● What you should do
What you return must be an exact copy of the lines in the listing below between the line holding "level + 1 =>" and the line holding "(leNat d) else 0)", inclusive, and nothing more.

● Dataset records
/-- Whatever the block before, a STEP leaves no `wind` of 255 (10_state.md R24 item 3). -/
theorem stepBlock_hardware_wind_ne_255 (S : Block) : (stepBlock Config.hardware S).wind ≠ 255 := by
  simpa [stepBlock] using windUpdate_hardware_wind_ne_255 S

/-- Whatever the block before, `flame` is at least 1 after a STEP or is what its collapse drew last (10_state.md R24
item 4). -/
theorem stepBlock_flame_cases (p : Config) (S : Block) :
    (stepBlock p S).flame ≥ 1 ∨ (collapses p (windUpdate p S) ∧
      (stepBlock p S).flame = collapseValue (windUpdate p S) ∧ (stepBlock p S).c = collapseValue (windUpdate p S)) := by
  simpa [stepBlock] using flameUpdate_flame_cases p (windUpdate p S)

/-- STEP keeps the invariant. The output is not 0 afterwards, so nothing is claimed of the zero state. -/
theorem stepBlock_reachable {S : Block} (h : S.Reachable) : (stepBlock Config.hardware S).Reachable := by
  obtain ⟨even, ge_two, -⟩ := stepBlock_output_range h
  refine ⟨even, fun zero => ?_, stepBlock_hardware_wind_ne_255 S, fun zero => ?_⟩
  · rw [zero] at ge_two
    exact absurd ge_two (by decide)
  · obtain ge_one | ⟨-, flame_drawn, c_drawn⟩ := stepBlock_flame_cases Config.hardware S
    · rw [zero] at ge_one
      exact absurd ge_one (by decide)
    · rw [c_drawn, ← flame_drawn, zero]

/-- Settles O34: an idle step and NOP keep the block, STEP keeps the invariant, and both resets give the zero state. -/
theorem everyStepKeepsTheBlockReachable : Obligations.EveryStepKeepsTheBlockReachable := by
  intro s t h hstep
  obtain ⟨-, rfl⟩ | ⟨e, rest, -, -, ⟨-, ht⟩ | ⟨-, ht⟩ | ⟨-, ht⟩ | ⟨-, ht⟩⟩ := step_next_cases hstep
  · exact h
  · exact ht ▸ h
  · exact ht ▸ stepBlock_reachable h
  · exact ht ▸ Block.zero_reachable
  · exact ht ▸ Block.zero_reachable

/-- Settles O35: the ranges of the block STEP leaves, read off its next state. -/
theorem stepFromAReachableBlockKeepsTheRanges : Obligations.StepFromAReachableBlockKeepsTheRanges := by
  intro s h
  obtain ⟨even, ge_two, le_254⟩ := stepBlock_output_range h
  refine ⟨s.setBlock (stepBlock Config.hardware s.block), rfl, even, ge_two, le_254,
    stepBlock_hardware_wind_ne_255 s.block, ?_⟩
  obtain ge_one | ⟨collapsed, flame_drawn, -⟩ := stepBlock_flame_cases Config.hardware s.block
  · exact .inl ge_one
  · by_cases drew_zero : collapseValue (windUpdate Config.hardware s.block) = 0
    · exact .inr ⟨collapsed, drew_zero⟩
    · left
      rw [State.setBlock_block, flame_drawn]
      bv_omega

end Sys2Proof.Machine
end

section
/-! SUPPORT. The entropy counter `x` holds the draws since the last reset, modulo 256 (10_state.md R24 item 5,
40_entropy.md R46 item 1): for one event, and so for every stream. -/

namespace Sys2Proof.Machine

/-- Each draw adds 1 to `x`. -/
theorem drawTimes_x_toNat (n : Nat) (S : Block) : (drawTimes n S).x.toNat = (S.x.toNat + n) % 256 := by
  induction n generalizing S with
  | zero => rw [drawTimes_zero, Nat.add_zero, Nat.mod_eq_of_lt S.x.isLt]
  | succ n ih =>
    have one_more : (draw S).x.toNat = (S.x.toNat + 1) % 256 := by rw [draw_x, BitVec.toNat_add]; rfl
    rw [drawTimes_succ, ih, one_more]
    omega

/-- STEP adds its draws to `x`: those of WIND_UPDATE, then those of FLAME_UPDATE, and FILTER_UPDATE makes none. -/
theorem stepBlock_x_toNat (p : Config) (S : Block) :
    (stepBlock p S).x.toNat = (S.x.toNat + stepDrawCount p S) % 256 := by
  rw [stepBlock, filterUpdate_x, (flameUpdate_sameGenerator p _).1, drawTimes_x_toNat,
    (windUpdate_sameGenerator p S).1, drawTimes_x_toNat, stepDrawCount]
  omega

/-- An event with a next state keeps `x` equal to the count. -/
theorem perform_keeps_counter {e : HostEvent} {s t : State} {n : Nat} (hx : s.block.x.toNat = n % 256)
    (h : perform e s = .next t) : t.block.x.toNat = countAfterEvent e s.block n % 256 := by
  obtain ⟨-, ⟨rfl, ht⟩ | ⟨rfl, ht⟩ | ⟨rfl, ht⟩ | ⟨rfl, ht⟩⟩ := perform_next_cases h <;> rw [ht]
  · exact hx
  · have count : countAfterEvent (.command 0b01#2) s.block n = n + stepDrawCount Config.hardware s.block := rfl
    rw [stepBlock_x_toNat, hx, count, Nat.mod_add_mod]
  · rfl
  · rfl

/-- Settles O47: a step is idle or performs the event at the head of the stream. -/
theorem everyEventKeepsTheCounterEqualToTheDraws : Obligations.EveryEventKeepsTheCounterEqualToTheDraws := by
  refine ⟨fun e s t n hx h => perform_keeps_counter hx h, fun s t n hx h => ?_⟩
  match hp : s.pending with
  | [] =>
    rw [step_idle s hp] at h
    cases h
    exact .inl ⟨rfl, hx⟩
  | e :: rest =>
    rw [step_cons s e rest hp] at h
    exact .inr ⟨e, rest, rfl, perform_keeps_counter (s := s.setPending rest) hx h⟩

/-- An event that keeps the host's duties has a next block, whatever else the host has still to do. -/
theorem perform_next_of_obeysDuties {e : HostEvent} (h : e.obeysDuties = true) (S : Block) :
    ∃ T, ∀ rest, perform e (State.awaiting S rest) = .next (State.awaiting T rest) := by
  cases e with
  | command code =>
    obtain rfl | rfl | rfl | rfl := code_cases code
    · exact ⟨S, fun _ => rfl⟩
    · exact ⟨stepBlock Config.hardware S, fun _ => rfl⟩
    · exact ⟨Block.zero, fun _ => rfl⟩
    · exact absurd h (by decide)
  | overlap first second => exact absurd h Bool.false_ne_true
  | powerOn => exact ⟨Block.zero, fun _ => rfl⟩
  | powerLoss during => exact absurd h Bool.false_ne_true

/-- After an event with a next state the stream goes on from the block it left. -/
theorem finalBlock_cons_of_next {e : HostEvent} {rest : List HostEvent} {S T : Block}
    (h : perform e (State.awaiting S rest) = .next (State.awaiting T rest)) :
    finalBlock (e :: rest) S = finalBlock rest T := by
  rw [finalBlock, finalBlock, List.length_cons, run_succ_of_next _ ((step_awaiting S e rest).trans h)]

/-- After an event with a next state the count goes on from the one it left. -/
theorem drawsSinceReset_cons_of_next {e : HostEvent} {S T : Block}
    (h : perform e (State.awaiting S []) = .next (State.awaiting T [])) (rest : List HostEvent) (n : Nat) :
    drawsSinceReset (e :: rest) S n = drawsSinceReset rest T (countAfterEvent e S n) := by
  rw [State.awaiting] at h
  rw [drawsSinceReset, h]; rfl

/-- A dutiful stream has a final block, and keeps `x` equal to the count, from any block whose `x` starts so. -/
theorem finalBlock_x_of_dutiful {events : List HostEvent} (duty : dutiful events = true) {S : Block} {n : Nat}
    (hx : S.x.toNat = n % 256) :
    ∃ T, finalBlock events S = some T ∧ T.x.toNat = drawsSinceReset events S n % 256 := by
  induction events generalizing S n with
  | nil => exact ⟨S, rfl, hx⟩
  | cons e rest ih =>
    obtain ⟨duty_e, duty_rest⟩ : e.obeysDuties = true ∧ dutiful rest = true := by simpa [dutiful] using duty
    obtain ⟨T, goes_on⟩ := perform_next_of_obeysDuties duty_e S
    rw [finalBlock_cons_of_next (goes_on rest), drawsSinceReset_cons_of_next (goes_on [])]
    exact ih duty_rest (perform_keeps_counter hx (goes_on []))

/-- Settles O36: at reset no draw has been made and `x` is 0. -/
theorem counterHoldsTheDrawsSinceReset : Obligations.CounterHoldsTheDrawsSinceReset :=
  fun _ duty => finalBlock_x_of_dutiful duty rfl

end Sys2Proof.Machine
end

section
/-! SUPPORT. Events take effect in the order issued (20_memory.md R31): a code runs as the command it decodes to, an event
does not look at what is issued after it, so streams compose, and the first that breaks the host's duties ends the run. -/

...

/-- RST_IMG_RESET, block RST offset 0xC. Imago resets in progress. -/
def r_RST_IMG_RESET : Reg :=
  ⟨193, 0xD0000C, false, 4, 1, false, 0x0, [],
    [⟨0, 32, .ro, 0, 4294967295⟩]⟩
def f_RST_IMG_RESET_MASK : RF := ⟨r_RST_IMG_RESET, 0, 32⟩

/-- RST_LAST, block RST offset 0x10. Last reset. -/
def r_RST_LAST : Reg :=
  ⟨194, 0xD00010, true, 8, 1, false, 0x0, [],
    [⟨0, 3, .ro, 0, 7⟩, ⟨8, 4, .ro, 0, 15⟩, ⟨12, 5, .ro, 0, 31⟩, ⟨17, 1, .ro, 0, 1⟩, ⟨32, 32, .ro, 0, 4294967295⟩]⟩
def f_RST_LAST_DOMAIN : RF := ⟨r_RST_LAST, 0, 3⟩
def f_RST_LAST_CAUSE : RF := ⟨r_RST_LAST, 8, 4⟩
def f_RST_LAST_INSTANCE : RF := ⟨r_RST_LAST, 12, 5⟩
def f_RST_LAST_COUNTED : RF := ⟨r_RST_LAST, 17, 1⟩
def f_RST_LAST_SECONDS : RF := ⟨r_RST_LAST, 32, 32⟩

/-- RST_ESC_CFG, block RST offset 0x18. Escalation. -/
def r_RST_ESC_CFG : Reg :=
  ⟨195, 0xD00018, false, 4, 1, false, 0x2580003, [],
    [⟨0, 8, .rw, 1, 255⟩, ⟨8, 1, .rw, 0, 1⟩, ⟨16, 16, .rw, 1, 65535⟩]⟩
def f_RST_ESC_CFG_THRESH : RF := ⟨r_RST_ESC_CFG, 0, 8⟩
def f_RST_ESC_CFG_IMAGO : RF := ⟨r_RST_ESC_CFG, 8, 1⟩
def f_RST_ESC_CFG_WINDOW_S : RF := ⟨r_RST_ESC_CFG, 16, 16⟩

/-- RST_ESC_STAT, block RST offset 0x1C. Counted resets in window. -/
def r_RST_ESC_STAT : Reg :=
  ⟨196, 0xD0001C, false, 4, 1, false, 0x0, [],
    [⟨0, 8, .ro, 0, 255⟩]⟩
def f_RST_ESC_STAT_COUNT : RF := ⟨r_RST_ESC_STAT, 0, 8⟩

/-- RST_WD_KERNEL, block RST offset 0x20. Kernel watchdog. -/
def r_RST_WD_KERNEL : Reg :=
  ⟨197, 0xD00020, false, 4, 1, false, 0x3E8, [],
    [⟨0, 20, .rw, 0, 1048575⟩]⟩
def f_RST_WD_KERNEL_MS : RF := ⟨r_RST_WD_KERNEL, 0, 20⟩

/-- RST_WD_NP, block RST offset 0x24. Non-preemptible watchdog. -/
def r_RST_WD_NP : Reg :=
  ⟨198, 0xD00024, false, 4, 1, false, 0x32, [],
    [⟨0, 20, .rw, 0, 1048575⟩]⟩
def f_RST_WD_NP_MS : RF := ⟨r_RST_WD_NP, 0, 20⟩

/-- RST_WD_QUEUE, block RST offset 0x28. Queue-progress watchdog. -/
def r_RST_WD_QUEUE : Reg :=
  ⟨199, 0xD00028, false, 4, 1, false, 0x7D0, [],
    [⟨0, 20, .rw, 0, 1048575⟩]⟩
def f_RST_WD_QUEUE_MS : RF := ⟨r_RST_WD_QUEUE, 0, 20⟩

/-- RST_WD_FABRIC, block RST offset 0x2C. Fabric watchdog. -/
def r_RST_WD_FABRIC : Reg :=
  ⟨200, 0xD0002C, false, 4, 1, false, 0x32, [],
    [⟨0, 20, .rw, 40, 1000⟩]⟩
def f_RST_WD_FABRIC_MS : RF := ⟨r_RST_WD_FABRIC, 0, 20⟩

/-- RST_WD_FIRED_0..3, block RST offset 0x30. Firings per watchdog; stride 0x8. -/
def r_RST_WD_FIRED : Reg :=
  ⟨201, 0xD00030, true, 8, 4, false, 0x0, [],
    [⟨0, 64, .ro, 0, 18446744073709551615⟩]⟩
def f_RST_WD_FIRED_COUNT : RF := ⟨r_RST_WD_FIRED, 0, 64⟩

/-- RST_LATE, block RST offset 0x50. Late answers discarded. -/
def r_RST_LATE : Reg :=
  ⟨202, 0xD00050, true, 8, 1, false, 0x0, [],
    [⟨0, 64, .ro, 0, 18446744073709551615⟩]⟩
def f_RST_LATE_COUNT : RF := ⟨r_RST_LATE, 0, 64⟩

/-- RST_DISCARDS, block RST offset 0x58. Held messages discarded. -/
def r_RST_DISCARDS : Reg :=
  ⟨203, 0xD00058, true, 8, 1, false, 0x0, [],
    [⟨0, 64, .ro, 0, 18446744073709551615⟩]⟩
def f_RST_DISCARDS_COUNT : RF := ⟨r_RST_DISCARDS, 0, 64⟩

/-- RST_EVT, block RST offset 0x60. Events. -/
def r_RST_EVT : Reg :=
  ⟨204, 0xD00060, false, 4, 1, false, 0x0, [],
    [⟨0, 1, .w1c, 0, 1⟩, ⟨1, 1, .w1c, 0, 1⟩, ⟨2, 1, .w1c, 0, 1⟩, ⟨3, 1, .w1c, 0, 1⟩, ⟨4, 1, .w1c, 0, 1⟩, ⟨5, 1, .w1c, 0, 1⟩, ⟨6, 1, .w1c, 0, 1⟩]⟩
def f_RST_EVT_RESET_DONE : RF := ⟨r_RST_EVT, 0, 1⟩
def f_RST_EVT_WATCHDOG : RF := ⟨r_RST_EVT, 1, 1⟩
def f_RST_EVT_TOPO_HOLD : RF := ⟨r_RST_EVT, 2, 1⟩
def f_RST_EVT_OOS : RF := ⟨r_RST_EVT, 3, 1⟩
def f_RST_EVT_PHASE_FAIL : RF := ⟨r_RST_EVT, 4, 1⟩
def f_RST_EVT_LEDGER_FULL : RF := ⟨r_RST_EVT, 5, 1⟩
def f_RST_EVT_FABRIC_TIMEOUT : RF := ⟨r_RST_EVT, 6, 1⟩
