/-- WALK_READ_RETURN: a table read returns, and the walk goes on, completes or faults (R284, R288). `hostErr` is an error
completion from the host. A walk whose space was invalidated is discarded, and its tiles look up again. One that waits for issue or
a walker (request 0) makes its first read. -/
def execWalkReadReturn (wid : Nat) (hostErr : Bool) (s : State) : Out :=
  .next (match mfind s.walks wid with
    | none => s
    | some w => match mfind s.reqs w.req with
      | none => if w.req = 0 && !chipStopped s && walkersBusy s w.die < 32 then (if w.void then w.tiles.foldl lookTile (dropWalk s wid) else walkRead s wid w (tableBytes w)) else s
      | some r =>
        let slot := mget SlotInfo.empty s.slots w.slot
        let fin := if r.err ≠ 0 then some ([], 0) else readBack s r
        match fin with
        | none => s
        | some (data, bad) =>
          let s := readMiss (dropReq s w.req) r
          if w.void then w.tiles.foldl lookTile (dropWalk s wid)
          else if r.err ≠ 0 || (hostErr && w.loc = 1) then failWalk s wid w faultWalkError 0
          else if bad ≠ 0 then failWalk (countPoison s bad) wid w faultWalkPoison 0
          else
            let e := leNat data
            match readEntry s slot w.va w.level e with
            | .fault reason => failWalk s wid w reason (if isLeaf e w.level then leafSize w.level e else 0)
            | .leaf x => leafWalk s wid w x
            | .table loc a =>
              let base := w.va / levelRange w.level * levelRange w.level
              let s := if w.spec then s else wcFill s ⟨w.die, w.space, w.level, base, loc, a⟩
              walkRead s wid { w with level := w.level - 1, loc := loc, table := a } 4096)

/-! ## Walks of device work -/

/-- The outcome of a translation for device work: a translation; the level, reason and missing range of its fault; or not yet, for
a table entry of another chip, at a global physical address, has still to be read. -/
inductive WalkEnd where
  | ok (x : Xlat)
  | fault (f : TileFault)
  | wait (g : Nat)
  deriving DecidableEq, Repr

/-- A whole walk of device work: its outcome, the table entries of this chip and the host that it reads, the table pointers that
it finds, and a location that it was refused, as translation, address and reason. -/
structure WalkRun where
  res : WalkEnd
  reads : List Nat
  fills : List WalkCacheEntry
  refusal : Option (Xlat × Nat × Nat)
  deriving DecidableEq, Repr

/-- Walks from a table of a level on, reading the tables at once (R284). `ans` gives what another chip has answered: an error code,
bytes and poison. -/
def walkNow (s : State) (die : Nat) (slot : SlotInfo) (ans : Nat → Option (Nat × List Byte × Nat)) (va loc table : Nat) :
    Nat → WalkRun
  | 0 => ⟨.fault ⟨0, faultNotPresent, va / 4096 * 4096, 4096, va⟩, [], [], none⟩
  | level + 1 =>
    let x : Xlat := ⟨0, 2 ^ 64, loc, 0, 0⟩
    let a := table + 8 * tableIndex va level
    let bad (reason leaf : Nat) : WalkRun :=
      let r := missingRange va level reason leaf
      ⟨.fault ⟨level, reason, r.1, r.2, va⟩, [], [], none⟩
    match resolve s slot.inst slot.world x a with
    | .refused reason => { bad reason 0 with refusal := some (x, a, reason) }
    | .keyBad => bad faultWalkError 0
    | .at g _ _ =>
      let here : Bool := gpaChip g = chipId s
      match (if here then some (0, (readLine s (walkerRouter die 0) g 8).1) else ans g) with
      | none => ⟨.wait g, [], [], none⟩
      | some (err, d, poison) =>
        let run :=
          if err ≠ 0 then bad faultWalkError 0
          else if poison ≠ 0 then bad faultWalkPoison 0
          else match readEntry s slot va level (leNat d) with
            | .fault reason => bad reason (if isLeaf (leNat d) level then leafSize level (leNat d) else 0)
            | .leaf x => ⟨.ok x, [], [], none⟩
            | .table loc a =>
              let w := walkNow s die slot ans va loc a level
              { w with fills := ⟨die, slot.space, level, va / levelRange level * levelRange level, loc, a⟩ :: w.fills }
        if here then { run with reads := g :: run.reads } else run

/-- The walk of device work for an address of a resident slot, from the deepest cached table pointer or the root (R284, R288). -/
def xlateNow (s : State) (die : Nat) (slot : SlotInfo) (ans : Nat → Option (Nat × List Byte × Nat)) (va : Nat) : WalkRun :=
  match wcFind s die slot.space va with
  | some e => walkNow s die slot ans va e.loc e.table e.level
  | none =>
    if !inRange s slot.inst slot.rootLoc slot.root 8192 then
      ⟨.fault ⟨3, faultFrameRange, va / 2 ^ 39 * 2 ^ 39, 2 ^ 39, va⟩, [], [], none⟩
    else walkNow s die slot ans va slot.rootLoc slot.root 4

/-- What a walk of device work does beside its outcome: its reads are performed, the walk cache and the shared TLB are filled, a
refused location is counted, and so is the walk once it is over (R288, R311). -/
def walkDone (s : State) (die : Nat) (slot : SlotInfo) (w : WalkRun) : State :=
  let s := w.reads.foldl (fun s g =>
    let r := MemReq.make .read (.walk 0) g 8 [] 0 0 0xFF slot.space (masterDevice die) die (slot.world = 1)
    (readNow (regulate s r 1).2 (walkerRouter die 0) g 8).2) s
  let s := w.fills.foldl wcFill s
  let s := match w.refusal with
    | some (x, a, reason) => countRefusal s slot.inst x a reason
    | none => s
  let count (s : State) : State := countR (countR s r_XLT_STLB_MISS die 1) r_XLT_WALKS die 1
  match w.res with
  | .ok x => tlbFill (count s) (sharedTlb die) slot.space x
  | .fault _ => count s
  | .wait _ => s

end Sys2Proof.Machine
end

● Answer section
  | level + 1 =>
    let x : Xlat := ⟨0, 2 ^ 64, loc, 0, 0⟩
    let a := table + 8 * tableIndex va level
    let bad (reason leaf : Nat) : WalkRun :=
      let r := missingRange va level reason leaf
      ⟨.fault ⟨level, reason, r.1, r.2, va⟩, [], [], none⟩
    match resolve s slot.inst slot.world x a with
    | .refused reason => { bad reason 0 with refusal := some (x, a, reason) }
    | .keyBad => bad faultWalkError 0
    | .at g _ _ =>
      let here : Bool := gpaChip g = chipId s
      match (if here then some (0, (readLine s (walkerRouter die 0) g 8).1) else ans g) with
      | none => ⟨.wait g, [], [], none⟩
      | some (err, d, poison) =>
        let run :=
          if err ≠ 0 then bad faultWalkError 0
          else if poison ≠ 0 then bad faultWalkPoison 0
          else match readEntry s slot va level (leNat d) with
            | .fault reason => bad reason (if isLeaf (leNat d) level then leafSize level (leNat d) else 0)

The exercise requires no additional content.